The facts were stipulated. The imported merchandise is a cologne distributed domestically in France and exported to the United States. The basis of appraisement was cost of production, defined in section 402a(f) of the Tariff Act of 1930, as amended by the Customs Simplification Act of 1956 (19 USC 1402(f)).* The government’s calculation of appraised value involved an amount measured by the general expenses incurred in manufacture of cologne for domestic sales in France, rather than those incurred in manufacture of export. The amount for profit was calculated by applying the profit percentage experienced in export sales to the sum of the amount of general expenses so measured and the amount for materials, fabrication, manipulation, and other processing involved in manufacture for export. Hence, the appraised value was calculated from amounts involved both in manufacture for domestic consumption in France and in manufacture for export.

OPINIONS BELOW

Upon application for review, the Appellate Term held that the trial court was correct in holding the appraiser’s calculation of the amount *45for general expenses to have been contrary to law and the amount for profit, having been based thereon, to have been erroneous. The Appellate Term pointed out that the law requires, in determining the cost of production, that the amount for general expenses include those expenses incurred in producing the cologne for export, not those incurred for domestic consumption.

Nevertheless, the Appellate Term, holding that the record lacked evidence by Dana establishing the general expenses and profit elements of cost of production specified in the statute, reversed the finding of the trial court' to the contrary and remanded for further evidence.

OPINION

The primary issue before us is whether Dana established, by credible evidence, that its proposed values used to determine usual general expenses and profit ordinarily added, the amount of which are alone in dispute, are the proper values to be used. The second issue is the propriety of the remand for further evidence if we find that Dana has not established proper values.
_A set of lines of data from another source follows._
def docBeginSpec : PacketSpec where
  code := 0x0103
  world := docWorld
  len p := p.paramLen == 8
  fitted := maskFitted 0
  check s p _ :=
    firstFail [(!docFields p 1, badParam 0x102), (decide (s.sys.batchState ≠ .opened), badState 0x104),
      ((docPorts p).any fun n => !s.ports[n].docFree, badState 0x109)]
  run p _ seq s :=
    let doc := s.sys.docs + 1
    let s := { s with sys.docs := doc }
    let s := s.each (docPorts p) fun n s => s.modPort n fun p => { p with waits.docBegin := some doc }
    let s := s.when (u8 p.params 1 = 1) fun s => s.each (docPorts p) fun n s => s.leadEdge n (s.here n)
    s.finishOk seq doc

def execDocBegin (p : Packet) (s : State) : Host.Outcome State Fault Refusal :=
  .next (s.act p.tick (State.packet docBeginSpec p))

/-- DOC_END on a port in HOLD in steps 4 to 7 of a switchback (05 Table 5.6): the side closes at its seam, which leaves the
switchback; captures after K are discarded. -/
def State.endAtSeam (n : Fin 8) (g : Fin 4) (m : Seam) (s : State) : State :=
  let s := match s.sideOf n m.doc with
    | none => s
    | some d =>
      let k := d.lineOf (m.k.getD 0)
      (s.modPort n fun p => { p with caps := p.caps.filter fun c => (c.k : Int) ≤ k }).closeNow n m.doc fun d =>
        { d.rejected 1 with lineLoss := true }
  s.modSb g fun b => { b with seams := b.seams.filter fun x => x.port ≠ n }

/-- DOC_END on one port: an unused DOC_BEGIN is cancelled, and the side that awaits its trailing edge gets it here. -/
def State.docEndPort (n : Fin 8) (s : State) : State :=
  let s := (s.uncover n).modPort n fun p => { p with waits.docBegin := none }
  match s.seamOf n with
  | some (g, b, m) =>
    if s.ports[n].st = .hold && 4 ≤ b.step then s.endAtSeam n g m
    else if s.ports[n].sides.any fun d => d.last.isNone then s.trailEdge n (s.here n) else s
  | none => if s.ports[n].sides.any fun d => d.last.isNone then s.trailEdge n (s.here n) else s

def docEndSpec : PacketSpec where
  code := 0x0104
  world := docWorld
  len p := p.paramLen == 8
  fitted := maskFitted 0
  check _ p _ := firstFail [(!docFields p 0, badParam 0x102)]
  run p _ seq s :=
    if (docPorts p).all fun n => s.ports[n].noSide then
      (s.each (docPorts p) fun n s => (s.uncover n).modPort n fun p => { p with waits.docBegin := none }).finishOk seq 0
    else
      let mark (d : Side) : Side := { d with endCmd := d.endCmd ++ [seq] }
      let s := (s.begun seq).each (docPorts p) fun n s => s.modPort n fun p => { p with sides := p.sides.map mark }
      s.each (docPorts p) State.docEndPort

def execDocEnd (p : Packet) (s : State) : Host.Outcome State Fault Refusal :=
  .next (s.act p.tick (State.packet docEndSpec p))

end Sys2Proof.Machine
end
Dana contends that the appraisement, based on the government’s figures for these elements, is excessive. However, attached to such appraisement is a statutory presumption of correctness. 28 USC 2635. Importers bear in such cases the dual burden of proving the appraiser’s calculation erroneous and of establishing their proposed value as the correct dutiable value of the merchandise. Millmaster International, Inc. v. United States, 57 CCPA 108, C.A.D. 987, 427 F. 2d 811 (1970).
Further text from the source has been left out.